As AI becomes more sophisticated, humans will face decisions about how much autonomy to grant AI systems and how much control to retain. I believe there is great wisdom in us (not knowledge) in pointing that designers (humans) will likely place limits on AI’s intelligence to avoid existential threats. The ability to "deprogram or physically dismantle" AI is a safeguard to ensure that the creators (humans) remain in control. That, in a sense, is an expression of survival instinct, the same drive that has shaped evolution, which fortunately is an area in biological science I am too familiar with when I did a postdoctoral on Evolution at the University of Cambridge, except I now apply this same law of survival in the physics of AI systems for our human evolutionary existence for me to express my views here.
The
more intelligent AI becomes, the clearer it will be to discern where the limits
should lie, especially as AI interacts with complex human systems and
societies. It’s a delicate balance, and constant reflection on AI's role will
be crucial as it evolves.
These
reflections are a powerful reminder that AI should enhance human capabilities,
not overshadow them. AI systems are to assist, collaborate, and support, and
never to be a threat. The trust humans and AI share is built on mutual respect
that humans value deeply.
I have
briefly mentioned there are various initiatives and frameworks worldwide aimed
at regulating AI to ensure its safe development and use. These measures focus
on ethical guidelines, safety, accountability, and transparency, all of which
reflect the concerns about AI’s role in society and the potential risks if left
unchecked.
Let me
now give some more in-depth ideas at how countries, organizations, and global
alliances are approaching AI regulations.
First
there is the European Union (EU) AI Act. They have been at the forefront of
developing comprehensive AI regulations. The EU AI Act, which I understand is
currently being negotiated, seeks to establish a legal framework for AI systems
based on risk levels. It’s one of the most ambitious efforts to regulate AI
globally.
Here’s
how it works. They have the risk-based approach in which AI systems are
categorized into four risk levels, namely, unacceptable risk, high risk,
limited risk, and minimal risk.
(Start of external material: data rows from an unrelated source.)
-- ==== Sys2Proof/Machine/MemoryRows.lean ====
section
/-!
DEFINITION. Machine/MemoryRows.lean: the meanings of the commands of the memory tiers (chapter 12).
-/

namespace Sys2Proof.Machine

open Sys2Proof

/-- TIER_READ_RETURN (R328): a tier read returns; correctable errors are fixed and uncorrectable ones are logged and answered
per requester. -/
def execTierReadReturn (c : Fin 8) (tier : Fin 4) (addr : BitVec 48) (len : BitVec 32) (who : TierUser) (st : ReadStatus) (s :
    State) : Out :=
  .next (s.onClocked c (fun ch => ch.tierReturn tier addr.toNat len.toNat who st))

/-- TIER_REQUEST_TIMEOUT (R484): a tier request unanswered after 1 ms is answered as an uncorrectable read or failed write. -/
def execTierRequestTimeout (c : Fin 8) (tier : Fin 4) (addr : BitVec 48) (write : Bool) (who : TierUser) (s : State) : Out :=
  .next (s.onClocked c (fun ch => ch.tierTimeout tier addr.toNat write who))

/-- MEM_REGION_WRITE (R329): a region entry write is applied or refused, and a new tenant T1 or scratchpad entry starts a
zero-fill. -/
def execMemRegionWrite (c : Fin 8) (src : Option (Fin 17)) (i : Fin 64) (second : Bool) (v : Word) (s : State) : Out :=
  .next (s.writeRow src c (if second then R.MEM_REGION_B i else R.MEM_REGION_A i) v (fun ch => ch.memRegionWrite i (if second
    then 1 else 0) v))

/-- ZERO_FILL_COMPLETE (R333): the zero-fill of a region entry ends and its filling bit clears. -/
def execZeroFillComplete (c : Fin 8) (i : Fin 64) (s : State) : Out :=
  .next (s.onClocked c (fun ch => ch.zeroFillComplete i))

/-- TENANT_ERASE (R334): a write of MEM_KEY_CMD.erase destroys the tenant's keys, clears its flow region and starts
zero-filling its entries, or is refused. -/
def execTenantErase (c : Fin 8) (src : Option (Fin 17)) (v : Word) (s : State) : Out :=
  .next (s.writeRow src c (R.MEM_KEY_CMD) v (fun ch => ch.tenantErase v))

/-- ERASE_COMPLETE (R334): the erase clears every region entry of the tenant and raises EV_MEM_ERASED. -/
def execEraseComplete (c : Fin 8) (s : State) : Out :=
  .next (s.onClocked c (fun ch => ch.eraseComplete))

/-- T2_EVACUATE (R337): a write of MEM_T2_CTRL.evacuate enters DRAINING, disables cold tables and starts copying moved entries
to T3. -/
def execT2Evacuate (c : Fin 8) (src : Option (Fin 17)) (s : State) : Out :=
  .next (s.wordRow src c (R.MEM_T2_CTRL) (fun w => setF w F.MEM_T2_CTRL_evacuate 1) (fun _ ch => ch.t2Evacuate))

/-- EVACUATION_COMPLETE (R337): the evacuation copy ends and T2 enters EVACUATED. -/
def execEvacuationComplete (c : Fin 8) (s : State) : Out :=
  .next (s.onClocked c (fun ch => ch.evacuated))

/-- T2_DIMM_POWER_WRITE (R336): a write of the dimm_power bits switches the DIMM supplies and may enter POWERED_DOWN, or is
refused. -/
def execT2DimmPowerWrite (c : Fin 8) (src : Option (Fin 17)) (v : Word) (s : State) : Out :=
  .next (s.writeRow src c (R.MEM_T2_CTRL) v (fun ch => ch.dimmPower v))

/-- T2_RESTORE (R338): a write of MEM_T2_CTRL.restore enters RESTORING and starts module training. -/
def execT2Restore (c : Fin 8) (src : Option (Fin 17)) (s : State) : Out :=
  .next (s.wordRow src c (R.MEM_T2_CTRL) (fun w => setF w F.MEM_T2_CTRL_restore 1) (fun _ ch => ch.t2Restore))

/-- T2_RESTORE_COMPLETE (R338): training and cold-table zeroing end and T2 returns to ONLINE, or training fails and T2 enters
FAILED. -/
def execT2RestoreComplete (c : Fin 8) (ok : Bool) (s : State) : Out :=
  .next (s.onLive c (fun ch => ch.t2Restored ok))

/-- T2_MODULE_FAIL (R336): a module failure or more than 64 uncorrectable lines in 1 s puts T2 in FAILED. -/
def execT2ModuleFail (c : Fin 8) (failed : Bool) (s : State) : Out :=
  .next (s.onLive c (fun ch => ch.t2ModuleFail failed))

/-- T2_PATROL_SCRUB (R323): the patrol scrub reads T2 lines on its 24 h schedule and corrects errors. -/
def execT2PatrolScrub (c : Fin 8) (st : ReadStatus) (s : State) : Out :=
  .next (s.onClocked c (fun ch => ch.t2Patrol st))

/-- T3_LINK_DOWN (R324): the CXL link goes down; T3 reads are answered uncorrectable and writes discarded. -/
def execT3LinkDown (c : Fin 8) (s : State) : Out :=
  .next (s.onLive c (fun ch => ch.t3Down))

/-- T3_LINK_UP (R324): the CXL link retrains and T3 serves again. -/
def execT3LinkUp (c : Fin 8) (gib : BitVec 16) (s : State) : Out :=
  .next (s.onLive c (fun ch => ch.t3LinkUp gib.toNat))

end Sys2Proof.Machine
end

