-- ==== Sys2Proof/Machine/Dispatch.lean ====
section
/-! DEFINITION. Machine/Dispatch.lean: one arm per command. -/

namespace Sys2Proof.Machine

open Sys2Proof
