-- ==== Sys2Proof/Safety.lean ====
section
/-!
DEFINITION. Safety.lean: the terms statements use: when a channel is as expected but for its event records and a freeze, when a
register write reaches its register, the canonical form of memory, and what holds while the device is held in reset.
-/

namespace Sys2Proof.Machine

open Sys2Proof

/-- Registers that raising an event writes: the producer side of an event ring (R374), the count of dropped telemetry (R313). -/
def raiseKey (k : Nat) : Prop := (∃ inst, k = bank inst R.CHN_EVQ_CTRL) ∨ k = R.VPE_CNT_TELEM_DROP

/-- Registers that a freeze (R430) or an event writes. -/
def settleKey (k : Nat) : Prop :=
  raiseKey k ∨ k = R.OBS_FREEZE ∨ k = R.OBS_FREEZE_TIME ∨ k = R.OBS_CNT_FREEZES

/-- Channel `b` is channel `a` in everything but what raising events (the event state and rings, the host-bound queues, messages to the
hub die) and a freeze that a fail-stop or SUP_FREEZE asks for (the observation state) may change. -/
structure Agrees (a b : Chan) : Prop where
  idx : b.idx = a.idx
  now : b.now = a.now
  core : b.core = a.core
  sid : b.sid = a.sid
  rwo : b.rwo = a.rwo
  draws : b.draws = a.draws
  host : b.host = a.host
  port : b.port = a.port
  pwr : b.pwr = a.pwr
  parser : b.parser = a.parser
  flow : b.flow = a.flow
  mem : b.mem = a.mem
  ftr : b.ftr = a.ftr
  fst : b.fst = a.fst
  vpe : { b.vpe with hq := [] } = { a.vpe with hq := [] }
  eng : b.eng = a.eng
  models : b.models = a.models
  jobs : b.jobs = a.jobs
  jobNum : b.jobNum = a.jobNum
  chk : b.chk = a.chk
  trn : b.trn = a.trn
  trnLast : b.trnLast = a.trnLast
  zlk : b.zlk = a.zlk
  boot : b.boot = a.boot
  flash : b.flash = a.flash
  fuses : b.fuses = a.fuses
  rd : ∀ k, ¬ settleKey k → b.rd k = a.rd k

/-- The newest record of the Meteor ring of the event's block (R433) is of this event, at this time. -/
abbrev Reported (e : Ev) (ch : Chan) : Prop :=
  (sget (fun _ => []) ch.ev.meteor e.block).head?.map (fun r => (r.id, r.time)) = some (e.id, ch.ns)

/-- The same of an event of the hub die, whose records carry no time (log 9). -/
abbrev HubReported (e : Ev) (h : Hub) : Prop := (sget (fun _ => []) h.ev.meteor e.block).head?.map (·.id) = some e.id

/-- A register write reaches the register at `off` of channel `c`: from the firmware (`src` none) while the Lodestar runs; from a
function instance that answers (R363), past Quarantine boot (R392), with the channel awake (R378), by the reach of R366 and R429. -/
def State.reaches (s : State) (src : Option (Fin 17)) (c : Fin 8) (off : Nat) : Bool :=
  let ch := s.chan c
  match src with
  | none => ch.isOn && ch.pwr.lodestar == .running
  | some inst =>
    ch.isOn && ch.fnLive inst && !(ch.boot.quarantined && !(inst.val == 0 && off % 8 == 0 && ch.quarantineReach off)) &&
    decide (ch.pwrState < 2) &&
    (if inst.val = 0 then !(obsPriv off && !s.priv c) else ch.vfReach inst off == .own)

/-- The message that a delivering command carries (R349, R350): its payload in whole words. -/
def delivered (typ : Nat) (vl : Bool) (h : MsgHead) (payload : List Byte) : ZMsg :=
  let n := 2 + ceilDiv payload.length 16
  { typ := BitVec.ofNat 8 typ, dest := h.dest, src := h.src, hops := h.hops, length := BitVec.ofNat 24 n, vl := vl
    channel := h.channel, context := h.context, args := h.args, payload := slice payload 0 (16 * (n - 2)) }

/-- Port `p` is UP and the message is for this device and channel (R343, R357). -/
abbrev Chan.accepts (ch : Chan) (p : Nat) (h : MsgHead) : Prop :=
  p < 3 ∧ ch.zState p = 3 ∧ h.channel.toNat = ch.idx ∧ h.dest.toNat = ch.zDev

/-- Every channel is Off. -/
def State.allOff (s : State) : Prop := ∀ c, (s.chan c).pwr.power = .off

/-- While the device is held in reset or unpowered, every channel is Off (R457, R458). -/
def State.resetInv (s : State) : Prop := s.hubRuns = false → s.allOff

/-- No message to the hub die is left behind. -/
def State.flushed (s : State) : Prop := ∀ c, (s.chan c).toHub = []

/-- The canonical form of a channel's memories. -/
abbrev Mem.wf (m : Mem) : Prop :=
  swf zeroByte m.spad = true ∧ swf zeroByte m.t1 = true ∧ swf noEnc m.t2 = true ∧ swf noEnc m.t3 = true

end Sys2Proof.Machine

/-! ## Commands of one channel -/

namespace Sys2Proof

/-- The channel of a command that acts on one channel alone; none for one of the hub die, the package or several channels. -/
def Instr.onlyChan : Instr → Option (Fin 8)
  | .descriptorReceive c _ _ | .mirrorDescriptorFrame c _ | .foreignFrame c | .mirrorReservedFrame c | .pauseFrameReceive c
  | .pauseRepeat c | .timeWordReceive c _ _ | .ignoredControlWord c | .alignGroupReceive c _ | .deviceTimeWordSend c
  | .alignGroupSend c | .pdpPortEnable c _ | .pdpPortDisable c _ | .pdpLanesAligned c | .pdpAlignmentLost c _
  | .crfResetHighWater c _ | .descriptorDispatch c _ _ | .maintenanceForce c | .flowFillComplete c _ _
  | .coldFetchComplete c _ | .flowParityInvalidate c | .entityFillComplete c _ _ _ _ | .pendingKeyExpire c
  | .insertCommand c | .promotion c | .agePeriodStart c _ | .sweepVisit c _ | .flwLockRequest c _ _ | .flwLockRelease c _ _
  | .flwReleaseComplete c | .lockMaxHoldExpire c | .lockTimeout c | .flwRegionWrite c _ _ _ _ | .flwRegionRemove c _ _
  | .prsIndRead c _ _ | .prsIndWrite c _ _ | .ldsNoteConsWrite c _ _ _ | .ldsInsProdWrite c _ _ _ | .ftrProgWrite c _ _ _
  | .ftrProgLoaded c _ | .fstEnsWrite c _ _ _ _ | .camWindowWrite c _ _ _ _ | .camWindowCommit c _ _ _
  | .camEntryUpset c _ _ | .leafCamRepair c | .ensembleBankRelease c _ | .mxePartWrite c _ _ _ _
  | .rvuPageOwnerWrite c _ _ _ _ | .mma c _ _ | .mmt c _ _ | .mvr c _ _ | .qnt c _ _ | .dqt c _ _ | .rot c _ _ | .act c _ _
  | .gather c _ _ | .forest c | .drain c _ _ | .sync c _ _ | .standbyStageComplete c _ _ | .standbyWriteComplete c _
  | .mxeRowLand c _ _ _ | .chainReplay c _ | .mvrOutputReady c _ _ | .rampDownStep c _ | .drainSwap c _
  | .drainReadComplete c _ | .chainSave c _ | .acuAbort c _ _ | .batchClose c _ | .runStart c _ | .runComplete c _
  | .stageRequest c _ _ | .stageComplete c _ | .swap c _ _ | .discard c _ _ | .unload c _ _ | .swapTakeEffect c _
  | .sideRelease c _ | .sealRefetchComplete c | .forestCheckComplete c _ | .verdictTransmit c | .retractTransmit c
  | .epochBoundary c | .epochCloses c | .peerEpochDeadline c | .selfTestComplete c _ | .remapComplete c
  | .bankRebuildComplete c | .chkUnfence c _ _ | .chkUnfenceBanks c _ _ | .chkVmodeWrite c _ _ | .digestRecheck c
  | .sweepTestStart c _ | .sweepTestComplete c _ _ | .sweepYield c | .scrubVisit c | .feederSendBatch c _
  | .feederSendPass c _ | .trainingStepStart c _ | .trainingStepComplete c _ | .checkpointDigestReady c _
  | .voteTimeout c _ | .expelSelfTestComplete c _ _ | .publication c _ | .trnContextEnable c _ _ _ | .gateEntryStart c
  | .vpeGateCommit c _ _ | .gateListSwitch c | .wfqIssue c _ | .forestReentry c | .vpeIndRead c _ _ | .vpeIndWrite c _ _
  | .vpeGroupWrite c _ _ _ | .vpeTpolWrite c _ _ _ | .vpeShpWrite c _ _ _ _ | .hostQueueSend c _ _ | .shaperRefillTick c
  | .tierReadReturn c _ _ _ _ _ | .tierRequestTimeout c _ _ _ _ | .memRegionWrite c _ _ _ _ | .zeroFillComplete c _
  | .tenantErase c _ _ | .eraseComplete c | .t2Evacuate c _ | .evacuationComplete c | .t2DimmPowerWrite c _ _
  | .t2Restore c _ | .t2RestoreComplete c _ | .t2ModuleFail c _ | .t2PatrolScrub c _ | .t3LinkDown c | .t3LinkUp c _
  | .zlkPortEnable c _ _ | .zlkPortDisable c _ _ | .zlkLanesAligned c _ | .zlkIdentityReceive c _ _ _ _ _ _
  | .zlkLinkLoss c _ | .zlkGroupReceive c _ _ _ _ | .zlkAckReceive c _ _ _ | .zlkCreditReceive c _ _ _
  | .zlkReservedControl c _ | .pad c _ _ _ | .share c _ _ _ | .retract c _ _ _ | .epochClose c _ _ _ | .batch c _ _ _
  | .pass c _ _ _ | .digest c _ _ _ | .decision c _ _ _ | .ckptReq c _ _ _ | .ckptData c _ _ _ | .timeProbe c _ _ _
  | .timeResp c _ _ _ | .zlkProbeTimer c _ | .flrChannelPf c | .flrVf c _ | .vfEnableChange c _ _ | .tenantCreate c _ _ _
  | .dmaDoorbell c _ _ _ | .dmaCommandStart c _ _ _ | .dmaCommandComplete c _ _ _ _ _ | .dmaHostTimeout c _ _ _
  | .msixHoldoffExpire c _ _ | .bootConfigApply c _ | .bootReady c | .bootTrialTimeout c | .attestRequest c _ _
  | .attestRelease c | .idleEntry c | .idleExit c | .pwrGoRun c _ | .pwrGoDoze c _ | .pwrGoVault c _
  | .powerEntryComplete c | .dozeAccessWake c _ _ _ | .wakeComplete c | .pwrOppRequest c _ _ | .oppSwitch c
  | .oppRampComplete c | .thermalSample c _ _ _ _ | .throttleStep c | .floorRaiseStep c | .watchFrameSend c
  | .watchFrameReceive c _ _ | .lodestarWatchdog c | .lodestarReset c | .lodestarRestartComplete c _ | .safeServeEnd c
  | .dispatchStall c | .safeServeTimeout c | .vddChFault c | .corePllUnlock c | .lodestarFailDeclare c
  | .channelDownRepeat c | .obsFreeze c _ | .obsUnfreeze c _ | .obsArm c _ | .timedFreeze c | .traceSample c _
  | .obsMarkerWrite c _ _ | .runHung c _ | .telemetrySummary c | .hangDeclare c _ | .dumpStart c _ _
  | .dumpQuiesceTimeout c | .dumpComplete c | .obsDebugWrite c _ _ | .ppsEdge c | .todMessage c _ | .ppsLost c
  | .uncorrectableCodeword c _ _ _ | .idleControlWord c => some c
  | .registerWrite (.fn c _) _ _ true | .registerWrite (.firmware c) _ _ true | .d3hot (some (c, _)) _ => some c
  | .registerWrite _ _ _ _ | .d3hot none _ => none
  | .hostLinkUp _ _ _ | .malformedTlp _ | .channelNoAnswer _ | .hifCounterRead _ | .bootStart _ _ _ | .program _
  | .programComplete _ _ | .activate _ | .commitSv _ | .programSlot _ _ _ | .revokeSlot _ _ _ | .programDeviceId _ _
  | .watchFrameMiss _ _ | .autoRestart _ | .channelRampStart _ _ | .channelPowerOn _ | .channelPowerOff _ | .channelReset _
  | .supFreeze _ _ | .supUnfreeze _ _ | .samplePreload _ _ | .hostPortReset | .flrPf0 | .hostLinkDown | .unsupportedRequest
  | .supWatchdogRestart | .hifCounterReadDone | .vinLow | .vinRecovered | .packagePowerOn | .tapReset | .extest
  | .extestPulse | .extestTrain | .clamp | .highz | .bypass | .pornLow | .vinPowerLoss => none

/-- The channel of a command that is a register access of a channel, or an event inside it: it takes place only while that channel is
powered and out of reset (R404, R422). -/
def Instr.needsPower : Instr → Option (Fin 8)
  | .descriptorReceive c _ _ | .mirrorDescriptorFrame c _ | .foreignFrame c | .mirrorReservedFrame c | .pauseFrameReceive c
  | .pauseRepeat c | .timeWordReceive c _ _ | .ignoredControlWord c | .alignGroupReceive c _ | .deviceTimeWordSend c
  | .alignGroupSend c | .pdpPortEnable c _ | .pdpPortDisable c _ | .pdpLanesAligned c | .pdpAlignmentLost c _
  | .crfResetHighWater c _ | .descriptorDispatch c _ _ | .maintenanceForce c | .flowFillComplete c _ _
  | .coldFetchComplete c _ | .flowParityInvalidate c | .entityFillComplete c _ _ _ _ | .pendingKeyExpire c
  | .insertCommand c | .promotion c | .agePeriodStart c _ | .sweepVisit c _ | .flwLockRequest c _ _ | .flwLockRelease c _ _
  | .flwReleaseComplete c | .lockMaxHoldExpire c | .lockTimeout c | .flwRegionWrite c _ _ _ _ | .flwRegionRemove c _ _
  | .prsIndRead c _ _ | .prsIndWrite c _ _ | .ldsNoteConsWrite c _ _ _ | .ldsInsProdWrite c _ _ _ | .ftrProgWrite c _ _ _
  | .ftrProgLoaded c _ | .fstEnsWrite c _ _ _ _ | .camWindowWrite c _ _ _ _ | .camWindowCommit c _ _ _
  | .camEntryUpset c _ _ | .leafCamRepair c | .ensembleBankRelease c _ | .mxePartWrite c _ _ _ _
  | .rvuPageOwnerWrite c _ _ _ _ | .mma c _ _ | .mmt c _ _ | .mvr c _ _ | .qnt c _ _ | .dqt c _ _ | .rot c _ _ | .act c _ _
  | .gather c _ _ | .forest c | .drain c _ _ | .sync c _ _ | .standbyStageComplete c _ _ | .standbyWriteComplete c _
  | .mxeRowLand c _ _ _ | .chainReplay c _ | .mvrOutputReady c _ _ | .rampDownStep c _ | .drainSwap c _
  | .drainReadComplete c _ | .chainSave c _ | .acuAbort c _ _ | .batchClose c _ | .runStart c _ | .runComplete c _
  | .stageRequest c _ _ | .stageComplete c _ | .swap c _ _ | .discard c _ _ | .unload c _ _ | .swapTakeEffect c _
  | .sideRelease c _ | .sealRefetchComplete c | .forestCheckComplete c _ | .verdictTransmit c | .retractTransmit c
  | .epochBoundary c | .epochCloses c | .peerEpochDeadline c | .selfTestComplete c _ | .remapComplete c
  | .bankRebuildComplete c | .chkUnfence c _ _ | .chkUnfenceBanks c _ _ | .chkVmodeWrite c _ _ | .digestRecheck c
  | .sweepTestStart c _ | .sweepTestComplete c _ _ | .sweepYield c | .scrubVisit c | .feederSendBatch c _
  | .feederSendPass c _ | .trainingStepStart c _ | .trainingStepComplete c _ | .checkpointDigestReady c _
  | .voteTimeout c _ | .expelSelfTestComplete c _ _ | .publication c _ | .trnContextEnable c _ _ _ | .gateEntryStart c
  | .vpeGateCommit c _ _ | .gateListSwitch c | .wfqIssue c _ | .forestReentry c | .vpeIndRead c _ _ | .vpeIndWrite c _ _
  | .vpeGroupWrite c _ _ _ | .vpeTpolWrite c _ _ _ | .vpeShpWrite c _ _ _ _ | .hostQueueSend c _ _ | .shaperRefillTick c
  | .tierReadReturn c _ _ _ _ _ | .tierRequestTimeout c _ _ _ _ | .memRegionWrite c _ _ _ _ | .zeroFillComplete c _
  | .tenantErase c _ _ | .eraseComplete c | .t2Evacuate c _ | .evacuationComplete c | .t2DimmPowerWrite c _ _
  | .t2Restore c _ | .t2RestoreComplete c _ | .t2ModuleFail c _ | .t2PatrolScrub c _ | .t3LinkDown c | .t3LinkUp c _
  | .zlkPortEnable c _ _ | .zlkPortDisable c _ _ | .zlkLanesAligned c _ | .zlkIdentityReceive c _ _ _ _ _ _
  | .zlkLinkLoss c _ | .zlkGroupReceive c _ _ _ _ | .zlkAckReceive c _ _ _ | .zlkCreditReceive c _ _ _
  | .zlkReservedControl c _ | .pad c _ _ _ | .share c _ _ _ | .retract c _ _ _ | .epochClose c _ _ _ | .batch c _ _ _
  | .pass c _ _ _ | .digest c _ _ _ | .decision c _ _ _ | .ckptReq c _ _ _ | .ckptData c _ _ _ | .timeProbe c _ _ _
  | .timeResp c _ _ _ | .zlkProbeTimer c _ | .tenantCreate c _ _ _ | .dmaDoorbell c _ _ _ | .dmaCommandStart c _ _ _
  | .dmaCommandComplete c _ _ _ _ _ | .dmaHostTimeout c _ _ _ | .msixHoldoffExpire c _ _ | .bootConfigApply c _
  | .bootReady c | .bootTrialTimeout c | .attestRequest c _ _ | .attestRelease c | .idleEntry c | .idleExit c
  | .pwrGoRun c _ | .pwrGoDoze c _ | .pwrGoVault c _ | .powerEntryComplete c | .dozeAccessWake c _ _ _ | .wakeComplete c
  | .pwrOppRequest c _ _ | .oppSwitch c | .oppRampComplete c | .thermalSample c _ _ _ _ | .throttleStep c
  | .floorRaiseStep c | .watchFrameSend c | .watchFrameReceive c _ _ | .lodestarWatchdog c | .lodestarReset c
  | .lodestarRestartComplete c _ | .safeServeEnd c | .dispatchStall c | .safeServeTimeout c | .vddChFault c
  | .corePllUnlock c | .lodestarFailDeclare c | .channelDownRepeat c | .obsFreeze c _ | .obsUnfreeze c _ | .obsArm c _
  | .timedFreeze c | .traceSample c _ | .obsMarkerWrite c _ _ | .runHung c _ | .telemetrySummary c | .hangDeclare c _
  | .dumpStart c _ _ | .dumpQuiesceTimeout c | .dumpComplete c | .obsDebugWrite c _ _ | .ppsEdge c | .todMessage c _
  | .ppsLost c | .uncorrectableCodeword c _ _ _ | .idleControlWord c => some c
  | .registerWrite (.fn c _) _ _ true | .registerWrite (.firmware c) _ _ true => some c
  | .registerWrite _ _ _ _ => none
  | .flrChannelPf _ | .flrVf _ _ | .vfEnableChange _ _ _ | .hostLinkUp _ _ _ | .malformedTlp _ | .channelNoAnswer _
  | .hifCounterRead _ | .bootStart _ _ _ | .program _ | .programComplete _ _ | .activate _ | .commitSv _
  | .programSlot _ _ _ | .revokeSlot _ _ _ | .programDeviceId _ _ | .watchFrameMiss _ _ | .autoRestart _
  | .channelRampStart _ _ | .channelPowerOn _ | .channelPowerOff _ | .channelReset _ | .supFreeze _ _ | .supUnfreeze _ _
  | .samplePreload _ _ | .d3hot _ _ | .hostPortReset | .flrPf0 | .hostLinkDown | .unsupportedRequest | .supWatchdogRestart
  | .hifCounterReadDone | .vinLow | .vinRecovered | .packagePowerOn | .tapReset | .extest | .extestPulse | .extestTrain
  | .clamp | .highz | .bypass | .pornLow | .vinPowerLoss => none

end Sys2Proof
end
AI systems that pose significant threats to
safety, human rights, or democracy will be banned. Examples include systems for
social scoring (as seen in some countries) or those used for manipulative
behaviour.
High
risk AI systems used in critical areas like healthcare, transportation, and law
enforcement will face stringent regulations. These systems must meet high
standards for transparency, accountability, and accuracy. The use of biometric
surveillance (e.g., facial recognition) is under intense scrutiny.
Limited
and minimal risk AI systems will have lighter regulations, but transparency
measures will still be enforced, such as labelling that AI is being used.
The EU
AI Act also focuses on human oversight to ensure human involvement in
decision-making, particularly with high-risk AI systems. Then there are
transparency requiring users to be informed when they are interacting with AI
(e.g., chatbots or AI customer service). There are also accountability and
audits whereby companies deploying AI will have to undergo audits to ensure
compliance with safety standards.
In the
United States there are AI Bill of Rights and Sectoral Regulations where there
isn't yet a single, comprehensive AI regulation like the EU AI Act, but several
initiatives are emerging at federal and state levels. The U.S. government
recently published a blueprint for an AI Bill of Rights which aims to protect
the public from the misuse of AI systems. Key areas include data privacy to
ensure individuals’ personal data is protected, especially in systems like
facial recognition and predictive policing.
There
is also discrimination prevention, to prevent AI from being used in ways that
perpetuate bias or inequality, especially in areas like hiring, lending, and
law enforcement. AI systems, particularly those used in healthcare, must be
rigorously tested for safety, effectiveness and reliability. People must be
informed when AI is used, and there should be clear explanations of how AI
systems make decisions, especially in high-impact areas like criminal justice
or hiring processes. In other words, there must be transparency.
Additionally,
sector-specific regulations in the U.S. include the Federal Trade Commission
(FTC) enforcing privacy rules and the Food and Drug Administration (FDA)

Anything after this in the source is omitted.